Friday, July 27, 2007

Non-Digital Blog (or, how I learned to stop typing and love the pen)

Despite the lack of posts here, I have actually been blogging lately--in a little moleskin notebook I keep in my bag. Yes, I've been putting the pen to paper, and if some of you aren't careful, you may actually receive a letter or card from me (actually, this is not very likely). I have also been arguing (read: "debating") about the internet with my wife. I'm starting to see the internet as a giant cesspool that is making my generation and those younger than me stupid (though I havent' read his book, I agree with some of this guy's points).

But since most of you will never see the inside of my little moleskin notebook (it's pure genius, and, frankly, I don't think most of you could handle it), I will be moving over some of my wittier observations. After all, I have the title of "Funniest Man in the World" to maintain (though Mr. Keen would contend that this is more "cult of the amateur").

Things I like this summer:

-Beaches
-Remembering the ferry schedule (or, alternately, forgetting the ferry schedule, calling a car service, waiting 3 hours for said car service, sitting in said car service's car for 2 hours, paying said car service $140, getting home from the beach at midnight)
-The song "Club Foot" by Kasabian
-All you can eat mussels, with a Stella on the side
-Dining outside. Just ignore the traffic, pollution and noise
-The fact that the 2007 MTV Movie Awards used "Club Foot" to open this year's show
-The fact that I used the same song to open my wife's Bash 8 fashion show two years ago
-Sarah Silverman's opening monologue at the MTV Movie Awards. Sarah, speaking about the recent panty-less outings of certain celebrities: "I see four of the most famous vaginas in Hollywood here tonight. Five, actually, I just saw Toby McGuire."

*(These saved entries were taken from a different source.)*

-- ==== Sys2Proof/Laws/KeepsJtag.lean ====
section
/-! SUPPORT. Every operation of Machine/Jtag.lean keeps what Laws/Keeps.lean says. -/

set_option linter.unusedTactic false
set_option linter.unreachableTactic false
set_option linter.unusedVariables false

namespace Sys2Proof.Laws

open Sys2Proof Machine

theorem keeps_setIr {s0 s : State} {ir : TapIr} (hK : Keeps s0 s) :
    Keeps s0 (State.setIr s ir) := by
  unfold State.setIr
  repeat' (first
    | (with_reducible assumption)
    | (intro x; first | ((have hx : Keeps s0 x := ?_); (try clear_value x); rotate_left; dsimp -zeta only [x]; rotate_right) | ((have hx : Keeps s0 x.1 := ?_); (try clear_value x); rotate_left; dsimp -zeta only [x]; rotate_right) | ((have hx : Keeps s0 x.2 := ?_); (try clear_value x); rotate_left; dsimp -zeta only [x]; rotate_right) | (clear_value x) | skip)
    | lift_lets -underBinder
    | (with_reducible refine keeps_switchRail ?_ ..)
    | (with_reducible refine keeps_ite ?_ ?_)
    | (fail_if_no_progress beta_reduce)
    | (dsimp only [Keeps, part]; with_reducible refine keeps_of ?_; first | with_reducible assumption | (with_reducible refine keeps_switchRail ?_ ..))
    | split
    | (refine keeps_ite ?_ ?_))

theorem keeps_scanBypass {s0 s : State} {ir : TapIr} (hK : Keeps s0 s) :
    Keeps s0 (State.scanBypass s ir) := by
  unfold State.scanBypass
  repeat' (first
    | (with_reducible assumption)
    | (intro x; first | ((have hx : Keeps s0 x := ?_); (try clear_value x); rotate_left; dsimp -zeta only [x]; rotate_right) | ((have hx : Keeps s0 x.1 := ?_); (try clear_value x); rotate_left; dsimp -zeta only [x]; rotate_right) | ((have hx : Keeps s0 x.2 := ?_); (try clear_value x); rotate_left; dsimp -zeta only [x]; rotate_right) | (clear_value x) | skip)
    | lift_lets -underBinder
    | (with_reducible refine keeps_emit ?_ ..)
    | (with_reducible refine keeps_setIr ?_ ..)
    | (with_reducible refine keeps_ite ?_ ?_)
    | (fail_if_no_progress beta_reduce)
    | (dsimp only [Keeps, part]; with_reducible refine keeps_of ?_; first | with_reducible assumption | (with_reducible refine keeps_emit ?_ ..) | (with_reducible refine keeps_setIr ?_ ..))
    | split
    | (refine keeps_ite ?_ ?_))

theorem keeps_scanBoundary {s0 s : State} {ir : TapIr} {code : Nat} {pins : Bsr} {shift : Bsr} (hK : Keeps s0 s) :
    Keeps s0 (State.scanBoundary s ir code pins shift) := by
  unfold State.scanBoundary
  repeat' (first
    | (with_reducible assumption)
    | (intro x; first | ((have hx : Keeps s0 x := ?_); (try clear_value x); rotate_left; dsimp -zeta only [x]; rotate_right) | ((have hx : Keeps s0 x.1 := ?_); (try clear_value x); rotate_left; dsimp -zeta only [x]; rotate_right) | ((have hx : Keeps s0 x.2 := ?_); (try clear_value x); rotate_left; dsimp -zeta only [x]; rotate_right) | (clear_value x) | skip)
    | lift_lets -underBinder
    | (with_reducible refine keeps_emit ?_ ..)
    | (with_reducible refine keeps_setIr ?_ ..)
    | (with_reducible refine keeps_ite ?_ ?_)
    | (fail_if_no_progress beta_reduce)
    | (dsimp only [Keeps, part]; with_reducible refine keeps_of ?_; first | with_reducible assumption | (with_reducible refine keeps_emit ?_ ..) | (with_reducible refine keeps_setIr ?_ ..))
    | split
    | (refine keeps_ite ?_ ?_))

theorem keeps_boardOnly {s0 s : State} {act : State → State} (hK : Keeps s0 s) (hact : ∀ t, Keeps s0 t → Keeps s0 (act t)) :
    Keeps s0 (State.boardOnly s act) := by
  unfold State.boardOnly
  repeat' (first
    | (with_reducible assumption)
    | (intro x; first | ((have hx : Keeps s0 x := ?_); (try clear_value x); rotate_left; dsimp -zeta only [x]; rotate_right) | ((have hx : Keeps s0 x.1 := ?_); (try clear_value x); rotate_left; dsimp -zeta only [x]; rotate_right) | ((have hx : Keeps s0 x.2 := ?_); (try clear_value x); rotate_left; dsimp -zeta only [x]; rotate_right) | (clear_value x) | skip)
    | lift_lets -underBinder
    | (with_reducible refine hact _ _ _ ?_)
    | (with_reducible refine hact _ ?_)
    | (with_reducible refine hact _ _ ?_)
    | (with_reducible refine keeps_scanBypass ?_ ..)
    | (with_reducible refine keeps_ite ?_ ?_)
    | (fail_if_no_progress beta_reduce)
    | (dsimp only [Keeps, part]; with_reducible refine keeps_of ?_; first | with_reducible assumption | (with_reducible refine keeps_scanBypass ?_ ..))
    | split
    | (refine keeps_ite ?_ ?_))

theorem keeps_execBypass {s0 s : State} (hK : Keeps s0 s) :
    XKeeps s0 (execBypass s) := by
  unfold execBypass
  repeat' (first
    | (with_reducible assumption)
    | (intro x; first | ((have hx : Keeps s0 x := ?_); (try clear_value x); rotate_left; dsimp -zeta only [x]; rotate_right) | ((have hx : Keeps s0 x.1 := ?_); (try clear_value x); rotate_left; dsimp -zeta only [x]; rotate_right) | ((have hx : Keeps s0 x.2 := ?_); (try clear_value x); rotate_left; dsimp -zeta only [x]; rotate_right) | (clear_value x) | skip)
    | lift_lets -underBinder
    | (with_reducible refine keeps_scanBypass ?_ ..)
    | (with_reducible refine keeps_ite ?_ ?_)
    | (with_reducible refine xkeeps_next ?_)
    | (fail_if_no_progress beta_reduce)
    | (dsimp only [Keeps, part]; with_reducible refine keeps_of ?_; first | with_reducible assumption | (with_reducible refine keeps_scanBypass ?_ ..))
    | split
    | (refine keeps_ite ?_ ?_))

theorem keeps_execIdcode {s0 s : State} (hK : Keeps s0 s) :
    XKeeps s0 (execIdcode s) := by
  unfold execIdcode
  repeat' (first
    | (with_reducible assumption)
    | (intro x; first | ((have hx : Keeps s0 x := ?_); (try clear_value x); rotate_left; dsimp -zeta only [x]; rotate_right) | ((have hx : Keeps s0 x.1 := ?_); (try clear_value x); rotate_left; dsimp -zeta only [x]; rotate_right) | ((have hx : Keeps s0 x.2 := ?_); (try clear_value x); rotate_left; dsimp -zeta only [x]; rotate_right) | (clear_value x) | skip)
    | lift_lets -underBinder
    | (with_reducible refine keeps_emit ?_ ..)
    | (with_reducible refine keeps_setIr ?_ ..)
    | (with_reducible refine keeps_ite ?_ ?_)
    | (with_reducible refine xkeeps_next ?_)
    | (fail_if_no_progress beta_reduce)
    | (dsimp only [Keeps, part]; with_reducible refine keeps_of ?_; first | with_reducible assumption | (with_reducible refine keeps_emit ?_ ..) | (with_reducible refine keeps_setIr ?_ ..))
    | split
    | (refine keeps_ite ?_ ?_))

theorem keeps_execSamplePreload {s0 s : State} {pins : Bsr} {preload : Bsr} (hK : Keeps s0 s) :
    XKeeps s0 (execSamplePreload pins preload s) := by
  unfold execSamplePreload
  repeat' (first
    | (with_reducible assumption)
    | (intro x; first | ((have hx : Keeps s0 x := ?_); (try clear_value x); rotate_left; dsimp -zeta only [x]; rotate_right) | ((have hx : Keeps s0 x.1 := ?_); (try clear_value x); rotate_left; dsimp -zeta only [x]; rotate_right) | ((have hx : Keeps s0 x.2 := ?_); (try clear_value x); rotate_left; dsimp -zeta only [x]; rotate_right) | (clear_value x) | skip)
    | lift_lets -underBinder
    | (with_reducible refine keeps_scanBoundary ?_ ..)
    | (with_reducible refine keeps_ite ?_ ?_)
    | (with_reducible refine xkeeps_next ?_)
    | (fail_if_no_progress beta_reduce)
    | (dsimp only [Keeps, part]; with_reducible refine keeps_of ?_; first | with_reducible assumption | (with_reducible refine keeps_scanBoundary ?_ ..))
    | split
    | (refine keeps_ite ?_ ?_))

theorem keeps_execExtest {s0 s : State} {pins : Bsr} {shift : Bsr} (hK : Keeps s0 s) :
    XKeeps s0 (execExtest pins shift s) := by
  unfold execExtest
  repeat' (first
    | (with_reducible assumption)
    | (intro x; first | ((have hx : Keeps s0 x := ?_); (try clear_value x); rotate_left; dsimp -zeta only [x]; rotate_right) | ((have hx : Keeps s0 x.1 := ?_); (try clear_value x); rotate_left; dsimp -zeta only [x]; rotate_right) | ((have hx : Keeps s0 x.2 := ?_); (try clear_value x); rotate_left; dsimp -zeta only [x]; rotate_right) | (clear_value x) | skip)
    | lift_lets -underBinder
    | (with_reducible refine keeps_scanBoundary ?_ ..)
    | (with_reducible refine keeps_boardOnly ?_ ?_ ..)
    | (with_reducible refine keeps_ite ?_ ?_)
    | (with_reducible refine xkeeps_next ?_)
    | (fail_if_no_progress beta_reduce)
    | (dsimp only [Keeps, part]; with_reducible refine keeps_of ?_; first | with_reducible assumption | (with_reducible refine keeps_scanBoundary ?_ ..) | (with_reducible refine keeps_boardOnly ?_ ?_ ..))
    | split
    | (refine keeps_ite ?_ ?_))

theorem keeps_execClamp {s0 s : State} (hK : Keeps s0 s) :
    XKeeps s0 (execClamp s) := by
  unfold execClamp
  repeat' (first
    | (with_reducible assumption)
    | (intro x; first | ((have hx : Keeps s0 x := ?_); (try clear_value x); rotate_left; dsimp -zeta only [x]; rotate_right) | ((have hx : Keeps s0 x.1 := ?_); (try clear_value x); rotate_left; dsimp -zeta only [x]; rotate_right) | ((have hx : Keeps s0 x.2 := ?_); (try clear_value x); rotate_left; dsimp -zeta only [x]; rotate_right) | (clear_value x) | skip)
    | lift_lets -underBinder
    | (with_reducible refine keeps_scanBypass ?_ ..)
    | (with_reducible refine keeps_boardOnly ?_ ?_ ..)
    | (with_reducible refine keeps_ite ?_ ?_)
    | (with_reducible refine xkeeps_next ?_)
    | (fail_if_no_progress beta_reduce)
    | (dsimp only [Keeps, part]; with_reducible refine keeps_of ?_; first | with_reducible assumption | (with_reducible refine keeps_scanBypass ?_ ..) | (with_reducible refine keeps_boardOnly ?_ ?_ ..))
    | split
    | (refine keeps_ite ?_ ?_))

theorem keeps_execHighz {s0 s : State} (hK : Keeps s0 s) :
    XKeeps s0 (execHighz s) := by
  unfold execHighz
  repeat' (first
    | (with_reducible assumption)
    | (intro x; first | ((have hx : Keeps s0 x := ?_); (try clear_value x); rotate_left; dsimp -zeta only [x]; rotate_right) | ((have hx : Keeps s0 x.1 := ?_); (try clear_value x); rotate_left; dsimp -zeta only [x]; rotate_right) | ((have hx : Keeps s0 x.2 := ?_); (try clear_value x); rotate_left; dsimp -zeta only [x]; rotate_right) | (clear_value x) | skip)
    | lift_lets -underBinder
    | (with_reducible refine keeps_scanBypass ?_ ..)
    | (with_reducible refine keeps_boardOnly ?_ ?_ ..)
    | (with_reducible refine keeps_ite ?_ ?_)
    | (with_reducible refine xkeeps_next ?_)
    | (fail_if_no_progress beta_reduce)
    | (dsimp only [Keeps, part]; with_reducible refine keeps_of ?_; first | with_reducible assumption | (with_reducible refine keeps_scanBypass ?_ ..) | (with_reducible refine keeps_boardOnly ?_ ?_ ..))
    | split
    | (refine keeps_ite ?_ ?_))

theorem keeps_execExtestPulse {s0 s : State} {shift : Bsr} (hK : Keeps s0 s) :
    XKeeps s0 (execExtestPulse shift s) := by
  unfold execExtestPulse
  repeat' (first
    | (with_reducible assumption)
    | (intro x; first | ((have hx : Keeps s0 x := ?_); (try clear_value x); rotate_left; dsimp -zeta only [x]; rotate_right) | ((have hx : Keeps s0 x.1 := ?_); (try clear_value x); rotate_left; dsimp -zeta only [x]; rotate_right) | ((have hx : Keeps s0 x.2 := ?_); (try clear_value x); rotate_left; dsimp -zeta only [x]; rotate_right) | (clear_value x) | skip)
    | lift_lets -underBinder
    | (with_reducible refine keeps_setIr ?_ ..)
    | (with_reducible refine keeps_boardOnly ?_ ?_ ..)
    | (with_reducible refine keeps_ite ?_ ?_)
    | (with_reducible refine xkeeps_next ?_)
    | (fail_if_no_progress beta_reduce)
    | (dsimp only [Keeps, part]; with_reducible refine keeps_of ?_; first | with_reducible assumption | (with_reducible refine keeps_setIr ?_ ..) | (with_reducible refine keeps_boardOnly ?_ ?_ ..))
    | split
    | (refine keeps_ite ?_ ?_))

theorem keeps_execExtestTrain {s0 s : State} {shift : Bsr} (hK : Keeps s0 s) :
    XKeeps s0 (execExtestTrain shift s) := by
  unfold execExtestTrain
  repeat' (first
    | (with_reducible assumption)
    | (intro x; first | ((have hx : Keeps s0 x := ?_); (try clear_value x); rotate_left; dsimp -zeta only [x]; rotate_right) | ((have hx : Keeps s0 x.1 := ?_); (try clear_value x); rotate_left; dsimp -zeta only [x]; rotate_right) | ((have hx : Keeps s0 x.2 := ?_); (try clear_value x); rotate_left; dsimp -zeta only [x]; rotate_right) | (clear_value x) | skip)
    | lift_lets -underBinder
    | (with_reducible refine keeps_setIr ?_ ..)
    | (with_reducible refine keeps_boardOnly ?_ ?_ ..)
    | (with_reducible refine keeps_ite ?_ ?_)
    | (with_reducible refine xkeeps_next ?_)
    | (fail_if_no_progress beta_reduce)
    | (dsimp only [Keeps, part]; with_reducible refine keeps_of ?_; first | with_reducible assumption | (with_reducible refine keeps_setIr ?_ ..) | (with_reducible refine keeps_boardOnly ?_ ?_ ..))
    | split
    | (refine keeps_ite ?_ ?_))

theorem keeps_execEnvmRead {s0 s : State} {addr : Nat} {health : Bool} {at_ : Nat} (hK : Keeps s0 s) :
    XKeeps s0 (execEnvmRead addr health at_ s) := by
  unfold execEnvmRead
  repeat' (first
    | (with_reducible assumption)
    | (intro x; first | ((have hx : Keeps s0 x := ?_); (try clear_value x); rotate_left; dsimp -zeta only [x]; rotate_right) | ((have hx : Keeps s0 x.1 := ?_); (try clear_value x); rotate_left; dsimp -zeta only [x]; rotate_right) | ((have hx : Keeps s0 x.2 := ?_); (try clear_value x); rotate_left; dsimp -zeta only [x]; rotate_right) | (clear_value x) | skip)
    | lift_lets -underBinder
    | (with_reducible refine keeps_emit ?_ ..)
    | (with_reducible refine keeps_tick ?_ ..)
    | (with_reducible refine keeps_health ?_ ..)
    | (with_reducible refine keeps_switchRail ?_ ..)
    | (with_reducible refine keeps_setIr ?_ ..)
    | (with_reducible refine keeps_ite ?_ ?_)
    | (with_reducible refine xkeeps_next ?_)
    | (fail_if_no_progress beta_reduce)
    | (dsimp only [Keeps, part]; with_reducible refine keeps_of ?_; first | with_reducible assumption | (with_reducible refine keeps_emit ?_ ..) | (with_reducible refine keeps_tick ?_ ..) | (with_reducible refine keeps_health ?_ ..) | (with_reducible refine keeps_switchRail ?_ ..) | (with_reducible refine keeps_setIr ?_ ..))
    | split
    | (refine keeps_ite ?_ ?_))

theorem keeps_execEnvmReadDone {s0 s : State} {at_ : Nat} (hK : Keeps s0 s) :
    XKeeps s0 (execEnvmReadDone at_ s) := by
  unfold execEnvmReadDone
  repeat' (first
    | (with_reducible assumption)
    | (intro x; first | ((have hx : Keeps s0 x := ?_); (try clear_value x); rotate_left; dsimp -zeta only [x]; rotate_right) | ((have hx : Keeps s0 x.1 := ?_); (try clear_value x); rotate_left; dsimp -zeta only [x]; rotate_right) | ((have hx : Keeps s0 x.2 := ?_); (try clear_value x); rotate_left; dsimp -zeta only [x]; rotate_right) | (clear_value x) | skip)
    | lift_lets -underBinder
    | (with_reducible refine keeps_tick ?_ ..)
    | (with_reducible refine keeps_health ?_ ..)
    | (with_reducible refine keeps_ite ?_ ?_)
    | (with_reducible refine xkeeps_next ?_)
    | (fail_if_no_progress beta_reduce)
    | (dsimp only [Keeps, part]; with_reducible refine keeps_of ?_; first | with_reducible assumption | (with_reducible refine keeps_tick ?_ ..) | (with_reducible refine keeps_health ?_ ..))
    | split
    | (refine keeps_ite ?_ ?_))

theorem keeps_execOtpKeyhash {s0 s : State} {customer : Bool} {hash : BitVec 384} (hK : Keeps s0 s) :
    XKeeps s0 (execOtpKeyhash customer hash s) := by
  unfold execOtpKeyhash
  have h1 : Keeps s0 (s.setIr .otp) := keeps_setIr hK ..
  generalize s.setIr .otp = t at h1 ⊢
  refine xkeeps_next (keeps_ite h1 (keeps_ite ?_ ?_))
  · exact keeps_step h1 { part_refl (part t) with
      otp := { otp_refl t.otp with cust := fun _ e => by dsimp only [part] at e ⊢; rw [e] } }
  · exact keeps_step h1 { part_refl (part t) with
      otp := { otp_refl t.otp with gw := fun _ e => by dsimp only [part] at e ⊢; rw [e] } }

end Sys2Proof.Laws
end

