-- ==== Sys2Proof/Laws/Served.lean ====
section
/-! SUPPORT. Accesses that are served, flags set and counters reset, in the terms of the statements: what a proof of a register
command cites instead of unfolding the access path. -/

namespace Sys2Proof.Laws

open Sys2Proof Machine Claims

/-- The halves of a register lie in its own word. -/
theorem accOff_word (r : Reg) (i : Nat) (w : AccW) (h : r.addr i % 8 = 0) : accOff r i w / 8 * 8 = r.addr i := by
  unfold accOff
  cases w <;> simp <;> omega

/-- An admitted access changes nothing by its admission. -/
theorem serve_same {s t : State} {via : Via} {off : Nat} {write : Bool} (h : s.checkPath via off write = .serve t) : t = s := by
  unfold State.checkPath at h
  split at h
  · cases h
  · split at h
    · cases h
    · split at h
      · cases h
      · cases h; rfl

/-- Two steps that agree on the state at hand make the same register write. -/
theorem writeAt_congr {s : State} {via : Via} {r : Reg} {i : Nat} {w : AccW} {v : Word} {f g : State → State} (h : f s = g s) :
    s.writeAt via r i w v f = s.writeAt via r i w v g := by
  unfold State.writeAt
  dsimp only
  split
  · rfl
  · next t e => rw [serve_same e, h]

/-- A write that starts no step of its own follows the access types. -/
theorem writeReg_plain (s : State) (via : Via) (r : Reg) (i : Nat) (w : AccW) (v : Word) (h0 : r.info.count ≤ 1 → i = 0)
    (h : startsStep s r w v = false) : s.writeReg via r i w v = s.writePlain via r i w v := by
  cases r <;> try first | (simp [startsStep, ownStep] at h; done) | rfl
  case PW_PERSIST_STATUS =>
    obtain rfl := h0 (by decide)
    simp only [startsStep] at h
    simp only [State.writeReg, State.writePersist, h, Bool.false_and, Bool.false_eq_true, if_false]
  case TW_ROTATE_CTL =>
    obtain rfl := h0 (by decide)
    simp only [startsStep] at h
    exact writeAt_congr (by simp only [h, Bool.false_and, Bool.false_eq_true, if_false])
  case DC_TRN_CTL => simp only [startsStep] at h; simp only [State.writeReg, State.trainGo, h, Bool.false_eq_true, if_false]
  case DC_PPR_CMD => simp only [startsStep] at h; simp only [State.writeReg, State.pprGo, h, Bool.false_eq_true, if_false]

/-- The registers lie below the doorbells. -/
theorem regAt_lt {off : Nat} {r : Reg} {i : Nat} (h : regAt off = some (r, i)) : off < 0x2000000 := by
  by_contra hle
  unfold regAt at h
  have big : 32 ≤ off / 0x100000 := by omega
  have e : regsOfBlock (off / 0x100000) = [] := by
    generalize off / 0x100000 = b at big
    unfold regsOfBlock
    split <;> first | omega | rfl
  rw [e] at h
  simp at h

/-- A one-bit flag set with its event is set, and nothing but the event's own registers moves with it. -/
theorem flagSet_raiseArg {s : State} (w : RegsOrdered s) (f : FieldRef) (i : Nat) (a : EvArg) (hb : f.lo + f.w ≤ 64) (hw : f.w = 1)
    (h1 : f.reg.addr i ≠ Reg.addr .BB_EV_STAT 0) (h2 : f.reg.addr i ≠ Reg.addr .BB_STATUS 0) : FlagSet s (s.raiseArg f i a) f i := by
  refine ⟨?_, fun r k a1 a2 a3 => raiseArg_reg w f i a r k a2 a3 (Ne.symm a1), raiseArg_eq s f i a⟩
  rw [raiseArg_getF w f i a hb h1 h2, hw]
  rfl

/-- A refused access sets its flag and its log. -/
theorem flagSet_flagAccess {s : State} (w : RegsOrdered s) (via : Via) (off : Nat) (wr : Bool) (f : FieldRef)
    (hf : f.reg = .GB_ACCESS_STATUS) (hb : f.lo + f.w ≤ 64) (hw : f.w = 1) :
    FlagSet (s.setReg .GB_ACCESS_LOG 0 (accessLog via off wr f.lo)) (s.flagAccess via off wr f) f 0 := by
  unfold State.flagAccess
  refine flagSet_raiseArg (wf_setReg w _ _ _) f 0 .none hb hw ?_ ?_ <;> rw [hf] <;> decide

/-- A read that resets a field clears it if the access covers it, and leaves the rest. -/
theorem clearRead_spec {s : State} (w : RegsOrdered s) (f : FieldRef) (i : Nat) (a : AccW) (hb : f.lo + f.w ≤ 64)
    (hc : ((word (2 ^ f.w - 1) <<< f.lo) &&& accMask a = 0#64) = (covers a f.lo = false)) :
    (s.clearRead f i a).getF f i = (if covers a f.lo then 0 else s.getF f i) ∧ RegsOrdered (s.clearRead f i a)
    ∧ (∀ r k, r.addr k ≠ f.reg.addr i → (s.clearRead f i a).reg r k = s.reg r k)
    ∧ (∀ g : FieldRef, g.reg = f.reg → (f.lo + f.w ≤ g.lo ∨ g.lo + g.w ≤ f.lo) → (s.clearRead f i a).getF g i = s.getF g i)
    ∧ s.clearRead f i a = { s with regs := (s.clearRead f i a).regs } := by
  unfold State.clearRead
  simp only [hc]
  cases h : covers a f.lo
  · simp
    exact w
  · simp
    refine ⟨?_, wf_setF w _ _ _, fun r k n => reg_setF_ne w _ (Ne.symm n), fun g e d => getF_setF_ne w f g i 0 e hb d, rfl⟩
    rw [getF_setF w _ _ _ hb]
    simp

end Sys2Proof.Laws
end

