theorem stays_startDemotion {s0 s : State} {sp : Nat} (hK : Stays s0 s) :
    Stays s0 (State.startDemotion s sp) := by
  unfold State.startDemotion
  repeat' (first
    | (with_reducible assumption)
    | (intro x; first | ((have hx : Stays s0 x := ?_); (try clear_value x); rotate_left; dsimp -zeta only [x]; rotate_right) | ((have hx : Stays s0 x.1 := ?_); (try clear_value x); rotate_left; dsimp -zeta only [x]; rotate_right) | ((have hx : Stays s0 x.2 := ?_); (try clear_value x); rotate_left; dsimp -zeta only [x]; rotate_right) | ((have hf : x.ldTenant = x.ldTenant := rfl); clear hf; dsimp -zeta only [x]) | ((have hf : x.fromRejoin = x.fromRejoin := rfl); clear hf; dsimp -zeta only [x]) | ((have hf : x.quotas = x.quotas := rfl); clear hf; dsimp -zeta only [x]) | ((have hf : x.resyncKind = x.resyncKind := rfl); clear hf; dsimp -zeta only [x]) | ((have hf : x.eng = x.eng := rfl); clear hf; dsimp -zeta only [x]) | ((have hf : x.lsa = x.lsa := rfl); clear hf; dsimp -zeta only [x]) | ((have hf : x.missMax = x.missMax := rfl); clear hf; dsimp -zeta only [x]) | ((have hf : x.jseq = x.jseq := rfl); clear hf; dsimp -zeta only [x]) | (clear_value x) | skip)
    | lift_lets -underBinder
    | (with_reducible refine stays_ite ?_ ?_)
    | (fail_if_no_progress beta_reduce)
    | (dsimp only [Stays, still]; with_reducible refine stays_of ?_; first | with_reducible assumption)
    | split
    | (refine stays_ite ?_ ?_))

theorem stays_planMoves {s0 s : State} (hK : Stays s0 s) :
    Stays s0 (State.planMoves s) := by
  unfold State.planMoves
  repeat' (first
    | (with_reducible assumption)
    | (intro x; first | ((have hx : Stays s0 x := ?_); (try clear_value x); rotate_left; dsimp -zeta only [x]; rotate_right) | ((have hx : Stays s0 x.1 := ?_); (try clear_value x); rotate_left; dsimp -zeta only [x]; rotate_right) | ((have hx : Stays s0 x.2 := ?_); (try clear_value x); rotate_left; dsimp -zeta only [x]; rotate_right) | ((have hf : x.ldTenant = x.ldTenant := rfl); clear hf; dsimp -zeta only [x]) | ((have hf : x.fromRejoin = x.fromRejoin := rfl); clear hf; dsimp -zeta only [x]) | ((have hf : x.quotas = x.quotas := rfl); clear hf; dsimp -zeta only [x]) | ((have hf : x.resyncKind = x.resyncKind := rfl); clear hf; dsimp -zeta only [x]) | ((have hf : x.eng = x.eng := rfl); clear hf; dsimp -zeta only [x]) | ((have hf : x.lsa = x.lsa := rfl); clear hf; dsimp -zeta only [x]) | ((have hf : x.missMax = x.missMax := rfl); clear hf; dsimp -zeta only [x]) | ((have hf : x.jseq = x.jseq := rfl); clear hf; dsimp -zeta only [x]) | (clear_value x) | skip)
    | lift_lets -underBinder
    | (with_reducible refine stays_raise ?_ ..)
    | (with_reducible refine stays_startChange ?_ ..)
    | (with_reducible refine stays_foldl (fun s x hK => ?_) ?_)
    | (with_reducible refine stays_foldl_fst (fun s x hK => ?_) ?_)
    | (refine stays_foldl_eq (by assumption) (fun s x hK => ?_) ?_)
    | (with_reducible refine stays_ite ?_ ?_)
    | (fail_if_no_progress beta_reduce)
    | (dsimp only [Stays, still]; with_reducible refine stays_of ?_; first | with_reducible assumption | (with_reducible refine stays_raise ?_ ..) | (with_reducible refine stays_startChange ?_ ..) | (refine stays_foldl_eq (by assumption) (fun s x hK => ?_) ?_))
    | split
    | (refine stays_ite ?_ ?_))

theorem stays_abandonDemotion {s0 s : State} {sp : Nat} (hK : Stays s0 s) :
    Stays s0 (State.abandonDemotion s sp) := by
  unfold State.abandonDemotion
  repeat' (first
    | (with_reducible assumption)
    | (intro x; first | ((have hx : Stays s0 x := ?_); (try clear_value x); rotate_left; dsimp -zeta only [x]; rotate_right) | ((have hx : Stays s0 x.1 := ?_); (try clear_value x); rotate_left; dsimp -zeta only [x]; rotate_right) | ((have hx : Stays s0 x.2 := ?_); (try clear_value x); rotate_left; dsimp -zeta only [x]; rotate_right) | ((have hf : x.ldTenant = x.ldTenant := rfl); clear hf; dsimp -zeta only [x]) | ((have hf : x.fromRejoin = x.fromRejoin := rfl); clear hf; dsimp -zeta only [x]) | ((have hf : x.quotas = x.quotas := rfl); clear hf; dsimp -zeta only [x]) | ((have hf : x.resyncKind = x.resyncKind := rfl); clear hf; dsimp -zeta only [x]) | ((have hf : x.eng = x.eng := rfl); clear hf; dsimp -zeta only [x]) | ((have hf : x.lsa = x.lsa := rfl); clear hf; dsimp -zeta only [x]) | ((have hf : x.missMax = x.missMax := rfl); clear hf; dsimp -zeta only [x]) | ((have hf : x.jseq = x.jseq := rfl); clear hf; dsimp -zeta only [x]) | (clear_value x) | skip)
    | lift_lets -underBinder
    | (with_reducible refine stays_put ?_ ..)
    | (with_reducible refine stays_ite ?_ ?_)
    | (fail_if_no_progress beta_reduce)
    | (dsimp only [Stays, still]; with_reducible refine stays_of ?_; first | with_reducible assumption | (with_reducible refine stays_put ?_ ..))
    | split
    | (refine stays_ite ?_ ?_))

end Sys2Proof.Laws
end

I didn't like the rest of the awards. Maybe it's because I'm old and I remember when MTV played videos, or at least original programming (what the hell is up with full-day marathons of "Australia's Next Top Model"?). Or maybe it's because the entire production felt like a three-hour commercial for "Transformers."

Things I found ironic in my life:

-Watching the movie "Airplane" on an airplane while flying from New York to San Diego.

Quotes I found funny:

-Tom Arnold, in the so-unbelievable-its-bad-its-good movie "True Lies," talking about his ex-wife: "I get home and the ice cube trays are gone from the freezer! What kind of a sick bitch takes the ice cube trays out of the freezer?"

Other miscellaneous thoughts:
-Do online mortgage advertisers not realize it is 2007? Why am I going to click on a dancing gnome to get a mortgage quote. Flashing "click now" in bright red and blue is helpful, too.
-I hate revolving doors, but I wonder: do revolving doors turn the opposite direction south of the equator?
-Street food is everywhere in Manhattan. I've become a regular at the fruit cart outside my building, but I think it is a little weird that he sells pineapples. Whole pineapples. What I am supposed to do, bring that up to my office, set it on my desk and pull out a machete?
-There is also tons of outdoor smoking here, since you can't smoke inside anywhere (which is awesome), so the image of a cigarette break is not unusual. What is unusual is the guy I saw taking a cigar break at lunch today.
-Does anyone besides me think the bow tie is making a comeback?
-And finally, yes, I do have plans this weekend. You know -- the typical New York night: going to a restaurant where it took me five months to get a reservation, and then going out to a small bar with no address where you actually have to call a phone number to get on the list and get the address, then pass through two security doors to get in. You know, just a normal night.